▶

/-- Group 0x6, conversion and special functions, by minor number. -/
def parse6 (minor : Nat) (w : W64) : Option Instr :=
  match minor with
  | 0x00 => some (.vrcp (FV2.unpack w))
  | 0x01 => some (.vrsq (FV2.unpack w))
  | 0x02 => some (.vsqrt (FV2.unpack w))
  | 0x03 => some (.vexp2 (FV2.unpack w))
  | 0x04 => some (.vlog2 (FV2.unpack w))
  | 0x05 => some (.vsin (FV2.unpack w))
  | 0x06 => some (.vcos (FV2.unpack w))
  | 0x07 => some (.vtanh (FV2.unpack w))
  | 0x08 => some (.vcvt (FV2.unpack w))
  | 0x09 => some (.vqnt (FV2.unpack w))
  | 0x0A => some (.vdqnt (FV2.unpack w))
  | 0x0B => some (.vscl (FV2.unpack w))
  | 0x0C => some (.vrand (FV2.unpack w))
  | 0x0D => some (.vpack (FV2.unpack w))
  | 0x0E => some (.vunpk (FV2.unpack w))
  | _ => none

/-- Group 0x7, memory, by minor number. -/
def parse7 (minor : Nat) (w : W64) : Option Instr :=
  match minor with
  | 0x00 => some (.ld (FM.unpack w))
  | 0x01 => some (.st (FM.unpack w))
  | 0x02 => some (.ldpk (FM.unpack w))
  | 0x03 => some (.stpk (FM.unpack w))
  | 0x04 => some (.pref (FM.unpack w))
  | 0x05 => some (.disc (FM.unpack w))
  | 0x06 => some (.flush (FM.unpack w))
  | 0x07 => some (.lmap (FM.unpack w))
  | 0x08 => some (.lunmap (FM.unpack w))
  | 0x09 => some (.atom (FM.unpack w))
  | 0x0A => some (.atomr (FM.unpack w))
  | 0x0B => some (.acas (FM.unpack w))
  | 0x0C => some (.acasw (FM.unpack w))
  | _ => none

/-- Group 0x8, ordering, by minor number. -/
def parse8 (minor : Nat) (w : W64) : Option Instr :=
  match minor with
  | 0x00 => some (.fence (FB.unpack w))
  | 0x01 => some (.gwct (FB.unpack w))
  | 0x02 => some (.twait (FB.unpack w))
  | _ => none

/-- Group 0x9, rows and runahead, by minor number. -/
def parse9 (minor : Nat) (w : W64) : Option Instr :=
  match minor with
  | 0x00 => some (.ropen (FY.unpack w))
  | 0x01 => some (.rrenew (FY.unpack w))
  | 0x02 => some (.rrel (FY.unpack w))
  | 0x03 => some (.ldrow (FM.unpack w))
  | 0x04 => some (.strow (FM.unpack w))
  | 0x05 => some (.rstat (FY.unpack w))
  | 0x06 => some (.ractl (FY.unpack w))
  | 0x07 => some (.rastat (FY.unpack w))
  | _ => none

/-- Group 0xA, copy, sync and access, by minor number. -/
def parseA (minor : Nat) (w : W64) : Option Instr :=
  match minor with
  | 0x00 => some (.copy (FS.unpack w))
  | 0x01 => some (.copy2d (FS.unpack w))
  | 0x02 => some (.syncinit (FS.unpack w))
  | 0x03 => some (.syncwait (FS.unpack w))
  | 0x04 => some (.syncrd (FS.unpack w))
  | 0x05 => some (.qld (FM.unpack w))
  | 0x06 => some (.qldrow (FM.unpack w))
  | 0x07 => some (.aeloop (FS.unpack w))
  | 0x08 => some (.aeend (FS.unpack w))
  | 0x09 => some (.qdrop (FS.unpack w))
  | _ => none

/-- Group 0xB, tensor, by minor number. -/
def parseB (minor : Nat) (w : W64) : Option Instr :=
  match minor with
  | 0x00 => some (.rloadbQ4 (FT.unpack w))
  | 0x01 => some (.rloadbE4m3 (FT.unpack w))
  | 0x02 => some (.rloadbE5m2 (FT.unpack w))
  | 0x03 => some (.rloadbE3m2 (FT.unpack w))
  | 0x04 => some (.rloadbE2m3 (FT.unpack w))
  | 0x05 => some (.rloadbI8 (FT.unpack w))
  | 0x06 => some (.rloadbBf16 (FT.unpack w))
  | 0x07 => some (.rcode (FT.unpack w))
  | 0x08 => some (.rmacI8 (FT.unpack w))
  | 0x09 => some (.rmacE4m3 (FT.unpack w))
  | 0x0A => some (.rmacE5m2 (FT.unpack w))
  | 0x0B => some (.rmacBf16 (FT.unpack w))
  | 0x0C => some (.rmacpI8 (FT.unpack w))
  | 0x0D => some (.rmacpE4m3 (FT.unpack w))
  | 0x0E => some (.rmacpE5m2 (FT.unpack w))
  | 0x0F => some (.rmacpBf16 (FT.unpack w))
  | 0x10 => some (.rfence (FT.unpack w))
  | 0x11 => some (.rdrain (FT.unpack w))
  | 0x12 => some (.rpair (FT.unpack w))
  | 0x13 => some (.rstatReef (FT.unpack w))
  | _ => none

/-- Group 0xC, tide, power and launch, by minor number. -/
def parseC (minor : Nat) (w : W64) : Option Instr :=
  match minor with
  | 0x00 => some (.beat (FY.unpack w))
  | 0x01 => some (.tset (FY.unpack w))
  | 0x02 => some (.tread (FY.unpack w))
  | 0x03 => some (.pclass (FY.unpack w))
  | 0x04 => some (.launch (FY.unpack w))
  | 0x05 => some (.lwait (FY.unpack w))
  | 0x06 => some (.mbrecv (FY.unpack w))
  | 0x07 => some (.mbsend (FY.unpack w))
  | 0x08 => some (.evwait (FY.unpack w))
  | _ => none

/-- Group 0xD, system and trap, by minor number. -/
def parseD (minor : Nat) (w : W64) : Option Instr :=
  match minor with
  | 0x00 => some (.trap (FY.unpack w))
  | 0x01 => some (.eret (FY.unpack w))
  | 0x02 => some (.csrr (FY.unpack w))
  | 0x03 => some (.csrw (FY.unpack w))
  | 0x04 => some (.dbgrd (FY.unpack w))
  | 0x05 => some (.dbgwr (FY.unpack w))
  | 0x06 => some (.tlbi (FY.unpack w))
  | 0x07 => some (.cntrd (FY.unpack w))
  | 0x08 => some (.cntcfg (FY.unpack w))
  | 0x09 => some (.freeze (FY.unpack w))
  | 0x0A => some (.halt (FY.unpack w))
  | _ => none

/-- The instruction of an opcode point and a word's fields, whatever its reserved fields hold. `ext` is the word after
it, which only `SLI` takes. -/
def parseAt (group minor : Nat) (w ext : W64) : Option Instr :=
  match group with
  | 0x0 => parse0 minor w
  | 0x1 => parse1 minor w ext
  | 0x2 => parse2 minor w
  | 0x3 => parse3 minor w
  | 0x4 => parse4 minor w
  | 0x5 => parse5 minor w
  | 0x6 => parse6 minor w
  | 0x7 => parse7 minor w
  | 0x8 => parse8 minor w
  | 0x9 => parse9 minor w
  | 0xA => parseA minor w
  | 0xB => parseB minor w
  | 0xC => parseC minor w
  | 0xD => parseD minor w
  | _ => none

/-- The instruction that a word's opcode and fields name (R52): the group at bits 63:60, the minor at bits 59:54. -/
def parse (w ext : W64) : Option Instr := parseAt (w.extractLsb' 60 4).toNat (w.extractLsb' 54 6).toNat w ext

/-- The words of an instruction; a step of the device has none. -/
def encode : Instr → List W64
  | .nop f => [f.pack 0x000]
  | .bra f => [f.pack 0x001]
  | .brc f => [f.pack 0x002]
  | .bru f => [f.pack 0x003]
  | .brx f => [f.pack 0x004]
  | .call f => [f.pack 0x005]
  | .ret f => [f.pack 0x006]
  | .enrol f => [f.pack 0x007]
  | .await f => [f.pack 0x008]
  | .exit f => [f.pack 0x009]
  | .yield f => [f.pack 0x00A]
  | .rep f => [f.pack 0x00B]
  | .wait f => [f.pack 0x00C]
  | .sleep f => [f.pack 0x00D]
  | .bar f => [f.pack 0x00E]
  | .bara f => [f.pack 0x00F]
  | .barw f => [f.pack 0x010]
  | .sadd f => [f.pack 0x040]
  | .ssub f => [f.pack 0x041]
  | .smul f => [f.pack 0x042]
  | .smulh f => [f.pack 0x043]
  | .smulhn f => [f.pack 0x044]
  | .sdiv f => [f.pack 0x045]
  | .sdivn f => [f.pack 0x046]
  | .srem f => [f.pack 0x047]
  | .sremn f => [f.pack 0x048]
  | .sand f => [f.pack 0x049]
  | .sor f => [f.pack 0x04A]
  | .sxor f => [f.pack 0x04B]
  | .sshl f => [f.pack 0x04C]
  | .sshr f => [f.pack 0x04D]
  | .ssra f => [f.pack 0x04E]
  | .smin f => [f.pack 0x04F]
  | .sminn f => [f.pack 0x050]
  | .smax f => [f.pack 0x051]
  | .smaxn f => [f.pack 0x052]
  | .sseq f => [f.pack 0x053]
  | .ssne f => [f.pack 0x054]
  | .sslt f => [f.pack 0x055]
  | .ssle f => [f.pack 0x056]
  | .ssltn f => [f.pack 0x057]
  | .sslen f => [f.pack 0x058]
  | .spopc f => [f.pack 0x059]
  | .sclz f => [f.pack 0x05A]
  | .ssel f => [f.pack 0x05B]
  | .sli f => [f.first.pack 0x05C, f.ext]
  | .sld f => [f.pack 0x080]
  | .sst f => [f.pack 0x081]
  | .sget f => [f.pack 0x082]
  | .vget f => [f.pack 0x083]
  | .slane f => [f.pack 0x084]
  | .vsplat f => [f.pack 0x085]
  | .mand f => [f.pack 0x086]
  | .mor f => [f.pack 0x087]
  | .mxor f => [f.pack 0x088]
  | .mandn f => [f.pack 0x089]
  | .mpopc f => [f.pack 0x08A]
  | .mfind f => [f.pack 0x08B]
  | .mfroms f => [f.pack 0x08C]
  | .mtos f => [f.pack 0x08D]
  | .vadd f => [f.pack 0x0C0]
  | .vsub f => [f.pack 0x0C1]
  | .vmul f => [f.pack 0x0C2]
  | .vmulh f => [f.pack 0x0C3]
  | .vmin f => [f.pack 0x0C4]
  | .vmax f => [f.pack 0x0C5]
  | .vand f => [f.pack 0x0C6]
  | .vor f => [f.pack 0x0C7]
  | .vxor f => [f.pack 0x0C8]
  | .vandn f => [f.pack 0x0C9]
  | .vshl f => [f.pack 0x0CA]
  | .vshr f => [f.pack 0x0CB]
  | .vsra f => [f.pack 0x0CC]
  | .vpopc f => [f.pack 0x0CD]
  | .vclz f => [f.pack 0x0CE]
  | .vbrev f => [f.pack 0x0CF]
  | .vabsd f => [f.pack 0x0D0]
  | .vcmp f => [f.pack 0x0D1]
  | .vmov f => [f.pack 0x0D2]
  | .vmad f => [f.pack 0x0D3]
  | .vsel f => [f.pack 0x0D4]
  | .vbfx f => [f.pack 0x0D5]
  | .vbfi f => [f.pack 0x0D6]
  | .vmovi f => [f.pack 0x0D7]
  | .vaddi f => [f.pack 0x0D8]
  | .vandi f => [f.pack 0x0D9]
  | .vori f => [f.pack 0x0DA]
  | .vxori f => [f.pack 0x0DB]
  | .vshli f => [f.pack 0x0DC]
  | .vshri f => [f.pack 0x0DD]
  | .vsrai f => [f.pack 0x0DE]
  | .vcmpi f => [f.pack 0x0DF]
  | .vperm f => [f.pack 0x100]
  | .vshfl f => [f.pack 0x101]
  | .vbcast f => [f.pack 0x102]
  | .vred f => [f.pack 0x103]
  | .vfred f => [f.pack 0x104]
  | .vscan f => [f.pack 0x105]
  | .vmatch f => [f.pack 0x106]
  | .vmovx f => [f.pack 0x107]
  | .vmovxw f => [f.pack 0x108]
  | .vcomp f => [f.pack 0x109]
  | .vexpd f => [f.pack 0x10A]
  | .vfadd f => [f.pack 0x140]
  | .vfsub f => [f.pack 0x141]
  | .vfmul f => [f.pack 0x142]
  | .vfmin f => [f.pack 0x143]
  | .vfmax f => [f.pack 0x144]
  | .vfminm f => [f.pack 0x145]
  | .vfmaxm f => [f.pack 0x146]
  | .vfcmp f => [f.pack 0x147]
  | .vfclass f => [f.pack 0x148]
  | .vfrnd f => [f.pack 0x149]
  | .vfldx f => [f.pack 0x14A]
  | .vfmaF32 f => [f.pack 0x14B]
  | .vfmaBf16x2 f => [f.pack 0x14C]
  | .vfdot2 f => [f.pack 0x14D]
  | .vrcp f => [f.pack 0x180]
  | .vrsq f => [f.pack 0x181]
  | .vsqrt f => [f.pack 0x182]
  | .vexp2 f => [f.pack 0x183]
  | .vlog2 f => [f.pack 0x184]
  | .vsin f => [f.pack 0x185]
  | .vcos f => [f.pack 0x186]
  | .vtanh f => [f.pack 0x187]
  | .vcvt f => [f.pack 0x188]
  | .vqnt f => [f.pack 0x189]
  | .vdqnt f => [f.pack 0x18A]
  | .vscl f => [f.pack 0x18B]
  | .vrand f => [f.pack 0x18C]
  | .vpack f => [f.pack 0x18D]
  | .vunpk f => [f.pack 0x18E]
  | .ld f => [f.pack 0x1C0]
  | .st f => [f.pack 0x1C1]
  | .ldpk f => [f.pack 0x1C2]
  | .stpk f => [f.pack 0x1C3]
  | .pref f => [f.pack 0x1C4]
  | .disc f => [f.pack 0x1C5]
  | .flush f => [f.pack 0x1C6]
  | .lmap f => [f.pack 0x1C7]
  | .lunmap f => [f.pack 0x1C8]
  | .atom f => [f.pack 0x1C9]
  | .atomr f => [f.pack 0x1CA]
  | .acas f => [f.pack 0x1CB]
  | .acasw f => [f.pack 0x1CC]
  | .fence f => [f.pack 0x200]
  | .gwct f => [f.pack 0x201]
  | .twait f => [f.pack 0x202]
  | .ropen f => [f.pack 0x240]
  | .rrenew f => [f.pack 0x241]
  | .rrel f => [f.pack 0x242]
  | .ldrow f => [f.pack 0x243]
  | .strow f => [f.pack 0x244]
  | .rstat f => [f.pack 0x245]
  | .ractl f => [f.pack 0x246]
  | .rastat f => [f.pack 0x247]
  | .copy f => [f.pack 0x280]
  | .copy2d f => [f.pack 0x281]
  | .syncinit f => [f.pack 0x282]
  | .syncwait f => [f.pack 0x283]
  | .syncrd f => [f.pack 0x284]
  | .qld f => [f.pack 0x285]
  | .qldrow f => [f.pack 0x286]
  | .aeloop f => [f.pack 0x287]
  | .aeend f => [f.pack 0x288]
  | .qdrop f => [f.pack 0x289]
  | .rloadbQ4 f => [f.pack 0x2C0]
  | .rloadbE4m3 f => [f.pack 0x2C1]
  | .rloadbE5m2 f => [f.pack 0x2C2]
  | .rloadbE3m2 f => [f.pack 0x2C3]
  | .rloadbE2m3 f => [f.pack 0x2C4]
  | .rloadbI8 f => [f.pack 0x2C5]
  | .rloadbBf16 f => [f.pack 0x2C6]
  | .rcode f => [f.pack 0x2C7]
  | .rmacI8 f => [f.pack 0x2C8]
  | .rmacE4m3 f => [f.pack 0x2C9]
  | .rmacE5m2 f => [f.pack 0x2CA]
  | .rmacBf16 f => [f.pack 0x2CB]
  | .rmacpI8 f => [f.pack 0x2CC]
  | .rmacpE4m3 f => [f.pack 0x2CD]
  | .rmacpE5m2 f => [f.pack 0x2CE]
  | .rmacpBf16 f => [f.pack 0x2CF]
  | .rfence f => [f.pack 0x2D0]
  | .rdrain f => [f.pack 0x2D1]
  | .rpair f => [f.pack 0x2D2]
  | .rstatReef f => [f.pack 0x2D3]
  | .beat f => [f.pack 0x300]
  | .tset f => [f.pack 0x301]
  | .tread f => [f.pack 0x302]
  | .pclass f => [f.pack 0x303]
  | .launch f => [f.pack 0x304]
  | .lwait f => [f.pack 0x305]
  | .mbrecv f => [f.pack 0x306]
  | .mbsend f => [f.pack 0x307]
  | .evwait f => [f.pack 0x308]
  | .trap f => [f.pack 0x340]
  | .eret f => [f.pack 0x341]
  | .csrr f => [f.pack 0x342]
  | .csrw f => [f.pack 0x343]
  | .dbgrd f => [f.pack 0x344]
  | .dbgwr f => [f.pack 0x345]
  | .tlbi f => [f.pack 0x346]
  | .cntrd f => [f.pack 0x347]
  | .cntcfg f => [f.pack 0x348]
  | .freeze f => [f.pack 0x349]
  | .halt f => [f.pack 0x34A]
  | .starvationForce _ _ | .yieldExclusionEnd _ _ | .joinRelease _ _ | .barrierPhaseComplete _
  | .sleepWake _ _ | .waitRelease _ _ | .fenceRelease _ _ | .twaitRelease _ _ | .loadComplete _
  | .storeComplete _ | .sliceLineRequest _ _ | .sliceStore _ | .sliceAtomic _ | .atomicHighHalf _
  | .sliceDiscard _ | .tlbWalk _ _ _ | .secondStageService _ _ | .peerHomeFault _ _ | .trapDelivery _
  | .regionFill _ _ _ | .peerAck _ _ | .peerRequest _ | .hostBarAccess _ _ _ _ | .runaheadEntry _ _
  | .runaheadExit _ | .rowHoldLapse _ _ | .rowClose _ | .subarrayRefresh _ _ | .patrolScrub _ _
  | .copyAccept _ | .copyPieceCount _ _ | .copyPageFault _ _ | .copyComplete _ | .syncwaitRelease _ _
  | .queueEntryFill _ | .reefSerialPhase _ | .reefAccumulatorWrite _ | .reefSlotWrite _
  | .reefCodebookWrite _ | .workgroupPlacement _ | .warpStart _ | .warpSlotRelease _ | .lwaitRelease _
  | .evwaitRelease _ | .mbrecvDelivery _ | .inboundMessage _ _ _ | .payloadCopy _ _ | .outciWrite _ _ _
  | .istatClear _ _ | .imaskWrite _ _ | .registerWrite _ _ | .periodEnd _ | .jobMinimum _ _ _
  | .mergeDeadline _ _ | .tideUpdate _ | .slewApply _ | .clockRelockEnd _ | .sliceEnd _
  | .preemptionRequest _ | .contextSave _ | .preemptionDeadline _ | .saveWatchdog _ | .freezeCut _
  | .supplySagTrip _ | .supplySagClear _ | .throttleStep _ _ _ | .tcritTrip _ | .clusterGate _
  | .clusterUngate _ | .tokenIntervalEnd _ | .tokenGrant _ | .tokenFallback | .pageMigration _
  | .oldFrameFree _ | .optimisticMigration _ | .retirementRequest _ | .channelMove _ | .channelRetired _
  | .fabricPortFailure _ | .softErrorCorrected _ | .uncorrectableError _ | .pairMismatch _
  | .livenessTimeout _ | .watchdogKick _ | .tthreshWrite _ _ | .htimerExpiry _ _ | .harbourInterrupt _ _ _
  | .atollCreate | .atollDestroy | .ctxCreate | .ctxDestroy | .ctxPreempt | .ctxRestore | .ctxReset
  | .stewardStart | .ctxImage | .warpKill | .resetAtoll | .resetDie | .resetPackageWarm
  | .resetPackageCold | .powerOn _ | .coreReset _ | .clusterReset _ | .reply | .migrate | .tokens
  | .grants | .queryDeviceIdentifiers | .getFirmwareParameters | .requestUpdate | .passComponentTable
  | .updateComponent | .requestFirmwareData _ _ | .transferComplete | .verifyComplete _ | .applyComplete
  | .activateFirmware | .getStatus | .cancelUpdateComponent | .cancelUpdate | .dieHandover _
  | .handoverFailure _ | .updateCommit | .getVersion | .getCapabilities | .negotiateAlgorithms
  | .getDigests | .getCertificate _ _ _ | .challenge _ | .getMeasurements | .keyExchange | .finish
  | .endSession | .sensorThresholdEvent _ | .unassignedOpcode _ | .l1Eviction _ _ _ | .tlbEviction _ _ _
  | .frciWrite _ _ | .svrciWrite _ | .unknownOp | .pairRestartEnd _ | .selfRefreshEntry _ | .tokenOffer _ => []

/-- The instruction of a word, `ext` being the word after it: its opcode is assigned, its reserved fields
are zero, and its fields are well formed. -/
def decode (w ext : W64) : Option Instr :=
  match parse w ext with
  | some i => if (encode i).head? = some w ∧ i.wellFormed then some i else none
  | none => none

◀

• WHAT YOU NEED TO DO: Look through the material and copy each line that has "cntrd".

• REPLY TO THE TASK:
  | 0x07 => some (.cntrd (FY.unpack w))
  | .cntrd f => [f.pack 0x347]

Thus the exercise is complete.